The task: Lines with the word "BitVec" are the ones wanted. Copy each of them from the entries below.

Recorded information: Begin

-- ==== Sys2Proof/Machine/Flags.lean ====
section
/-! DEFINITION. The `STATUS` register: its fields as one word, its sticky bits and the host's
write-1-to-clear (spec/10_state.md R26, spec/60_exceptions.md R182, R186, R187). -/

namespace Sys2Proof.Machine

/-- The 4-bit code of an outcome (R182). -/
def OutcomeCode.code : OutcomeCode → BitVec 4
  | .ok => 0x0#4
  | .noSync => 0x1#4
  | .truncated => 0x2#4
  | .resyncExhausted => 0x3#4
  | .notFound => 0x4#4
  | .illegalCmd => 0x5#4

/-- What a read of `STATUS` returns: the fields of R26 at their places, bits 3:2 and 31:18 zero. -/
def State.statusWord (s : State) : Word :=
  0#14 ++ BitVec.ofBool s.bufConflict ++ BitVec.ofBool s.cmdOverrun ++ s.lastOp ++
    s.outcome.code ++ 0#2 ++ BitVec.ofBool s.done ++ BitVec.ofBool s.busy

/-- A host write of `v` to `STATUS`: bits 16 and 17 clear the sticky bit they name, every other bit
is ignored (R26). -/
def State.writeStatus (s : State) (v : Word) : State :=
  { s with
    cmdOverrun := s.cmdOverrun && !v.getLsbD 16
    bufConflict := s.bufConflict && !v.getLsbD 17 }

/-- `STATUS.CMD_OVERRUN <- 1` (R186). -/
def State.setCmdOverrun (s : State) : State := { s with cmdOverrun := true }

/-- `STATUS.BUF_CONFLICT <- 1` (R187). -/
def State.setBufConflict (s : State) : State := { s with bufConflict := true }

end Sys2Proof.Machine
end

Recorded information: End
Recorded information: Begin

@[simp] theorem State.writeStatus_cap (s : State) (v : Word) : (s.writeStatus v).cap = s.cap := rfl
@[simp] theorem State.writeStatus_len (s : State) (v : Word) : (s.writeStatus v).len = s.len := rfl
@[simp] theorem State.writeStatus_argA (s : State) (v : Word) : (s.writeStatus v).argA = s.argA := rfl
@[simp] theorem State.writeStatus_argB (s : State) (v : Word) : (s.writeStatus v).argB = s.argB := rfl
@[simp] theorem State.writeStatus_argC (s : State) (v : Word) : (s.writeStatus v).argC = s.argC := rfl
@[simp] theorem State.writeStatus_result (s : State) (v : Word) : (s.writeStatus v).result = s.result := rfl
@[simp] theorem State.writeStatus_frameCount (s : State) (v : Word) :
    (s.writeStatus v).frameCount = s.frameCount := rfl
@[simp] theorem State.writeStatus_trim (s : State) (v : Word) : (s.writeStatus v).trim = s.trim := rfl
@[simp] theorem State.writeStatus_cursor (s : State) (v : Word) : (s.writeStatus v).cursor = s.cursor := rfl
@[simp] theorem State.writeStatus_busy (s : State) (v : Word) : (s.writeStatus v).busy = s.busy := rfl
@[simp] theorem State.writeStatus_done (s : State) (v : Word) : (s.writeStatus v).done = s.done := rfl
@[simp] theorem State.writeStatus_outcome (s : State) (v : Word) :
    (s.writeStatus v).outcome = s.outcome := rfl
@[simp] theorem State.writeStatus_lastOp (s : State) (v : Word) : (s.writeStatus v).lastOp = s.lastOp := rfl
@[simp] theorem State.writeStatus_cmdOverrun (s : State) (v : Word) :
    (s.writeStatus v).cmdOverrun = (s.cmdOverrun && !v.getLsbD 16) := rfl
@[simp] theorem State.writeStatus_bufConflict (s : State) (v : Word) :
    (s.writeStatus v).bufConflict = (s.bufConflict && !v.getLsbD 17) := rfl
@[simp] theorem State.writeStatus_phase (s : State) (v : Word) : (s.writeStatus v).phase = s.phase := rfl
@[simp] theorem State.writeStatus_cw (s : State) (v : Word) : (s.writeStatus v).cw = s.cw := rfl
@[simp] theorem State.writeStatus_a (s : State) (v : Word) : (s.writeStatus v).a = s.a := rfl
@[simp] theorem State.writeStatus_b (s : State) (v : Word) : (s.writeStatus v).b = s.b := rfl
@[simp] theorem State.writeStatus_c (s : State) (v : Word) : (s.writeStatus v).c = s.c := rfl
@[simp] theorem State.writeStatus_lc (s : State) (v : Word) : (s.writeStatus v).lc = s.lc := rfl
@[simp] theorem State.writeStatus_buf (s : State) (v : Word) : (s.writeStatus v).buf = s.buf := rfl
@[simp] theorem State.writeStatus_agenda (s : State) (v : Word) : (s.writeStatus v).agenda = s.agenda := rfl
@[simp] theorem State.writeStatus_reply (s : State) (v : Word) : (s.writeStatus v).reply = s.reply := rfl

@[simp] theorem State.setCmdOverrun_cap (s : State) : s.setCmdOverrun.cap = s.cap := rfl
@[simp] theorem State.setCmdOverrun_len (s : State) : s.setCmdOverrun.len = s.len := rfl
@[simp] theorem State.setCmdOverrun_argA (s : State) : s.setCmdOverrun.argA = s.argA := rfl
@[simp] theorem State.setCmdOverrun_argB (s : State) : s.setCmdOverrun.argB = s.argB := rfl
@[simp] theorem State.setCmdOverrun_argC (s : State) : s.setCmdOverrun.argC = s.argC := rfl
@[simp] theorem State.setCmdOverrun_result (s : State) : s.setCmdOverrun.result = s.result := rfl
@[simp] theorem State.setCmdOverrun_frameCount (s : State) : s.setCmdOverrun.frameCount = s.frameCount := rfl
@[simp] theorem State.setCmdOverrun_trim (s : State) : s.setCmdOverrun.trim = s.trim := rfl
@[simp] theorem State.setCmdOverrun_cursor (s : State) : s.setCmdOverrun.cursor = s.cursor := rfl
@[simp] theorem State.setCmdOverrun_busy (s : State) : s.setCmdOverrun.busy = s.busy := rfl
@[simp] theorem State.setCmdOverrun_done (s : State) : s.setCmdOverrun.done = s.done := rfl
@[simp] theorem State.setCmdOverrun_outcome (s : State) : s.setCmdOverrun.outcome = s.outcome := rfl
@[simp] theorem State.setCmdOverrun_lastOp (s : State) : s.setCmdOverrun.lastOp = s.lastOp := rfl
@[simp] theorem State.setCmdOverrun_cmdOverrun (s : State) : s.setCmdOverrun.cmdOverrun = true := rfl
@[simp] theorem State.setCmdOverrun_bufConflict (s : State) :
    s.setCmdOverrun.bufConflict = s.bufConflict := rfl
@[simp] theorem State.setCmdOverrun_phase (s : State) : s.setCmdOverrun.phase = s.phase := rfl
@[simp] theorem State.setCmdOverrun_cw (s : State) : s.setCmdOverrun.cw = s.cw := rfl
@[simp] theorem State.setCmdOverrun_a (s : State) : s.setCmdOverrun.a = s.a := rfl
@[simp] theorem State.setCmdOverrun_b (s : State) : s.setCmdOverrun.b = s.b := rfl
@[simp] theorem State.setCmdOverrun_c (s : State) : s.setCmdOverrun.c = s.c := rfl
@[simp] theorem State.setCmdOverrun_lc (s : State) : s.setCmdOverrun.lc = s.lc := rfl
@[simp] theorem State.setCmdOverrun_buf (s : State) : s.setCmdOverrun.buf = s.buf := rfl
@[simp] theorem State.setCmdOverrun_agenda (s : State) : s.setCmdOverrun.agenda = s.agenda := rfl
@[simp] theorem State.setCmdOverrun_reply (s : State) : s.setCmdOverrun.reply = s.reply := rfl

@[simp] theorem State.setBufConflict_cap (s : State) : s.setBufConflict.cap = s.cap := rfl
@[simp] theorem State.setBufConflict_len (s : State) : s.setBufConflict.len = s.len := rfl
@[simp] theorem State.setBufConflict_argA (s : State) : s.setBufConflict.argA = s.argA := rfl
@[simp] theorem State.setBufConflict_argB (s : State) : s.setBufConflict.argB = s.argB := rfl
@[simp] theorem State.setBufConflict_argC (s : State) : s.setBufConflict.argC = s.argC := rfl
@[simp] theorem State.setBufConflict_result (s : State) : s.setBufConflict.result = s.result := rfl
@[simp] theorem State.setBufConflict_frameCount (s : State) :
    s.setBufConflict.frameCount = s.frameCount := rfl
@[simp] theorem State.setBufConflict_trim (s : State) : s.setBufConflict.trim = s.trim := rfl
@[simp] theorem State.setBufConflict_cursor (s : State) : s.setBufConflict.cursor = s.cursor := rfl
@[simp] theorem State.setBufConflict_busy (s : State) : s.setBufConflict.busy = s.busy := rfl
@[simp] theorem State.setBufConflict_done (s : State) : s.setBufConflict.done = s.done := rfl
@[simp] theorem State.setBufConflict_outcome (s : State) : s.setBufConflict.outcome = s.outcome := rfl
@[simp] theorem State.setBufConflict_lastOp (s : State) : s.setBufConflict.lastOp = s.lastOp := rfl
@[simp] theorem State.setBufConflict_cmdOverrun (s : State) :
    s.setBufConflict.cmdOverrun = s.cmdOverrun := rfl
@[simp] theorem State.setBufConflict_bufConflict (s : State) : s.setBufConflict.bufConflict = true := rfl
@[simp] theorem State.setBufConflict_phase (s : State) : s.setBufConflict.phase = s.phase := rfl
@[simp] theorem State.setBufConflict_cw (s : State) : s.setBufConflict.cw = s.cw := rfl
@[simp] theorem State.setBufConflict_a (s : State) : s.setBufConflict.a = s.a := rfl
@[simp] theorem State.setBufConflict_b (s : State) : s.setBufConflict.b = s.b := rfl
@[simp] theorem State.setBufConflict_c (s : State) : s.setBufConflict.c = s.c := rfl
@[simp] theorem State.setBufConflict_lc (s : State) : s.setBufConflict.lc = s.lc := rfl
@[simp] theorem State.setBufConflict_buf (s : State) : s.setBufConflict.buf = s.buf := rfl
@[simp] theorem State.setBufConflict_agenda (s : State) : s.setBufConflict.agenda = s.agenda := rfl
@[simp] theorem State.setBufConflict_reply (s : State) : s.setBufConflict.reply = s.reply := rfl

Recorded information: End

Response area:
def OutcomeCode.code : OutcomeCode → BitVec 4
  0#14 ++ BitVec.ofBool s.bufConflict ++ BitVec.ofBool s.cmdOverrun ++ s.lastOp ++
    s.outcome.code ++ 0#2 ++ BitVec.ofBool s.done ++ BitVec.ofBool s.busy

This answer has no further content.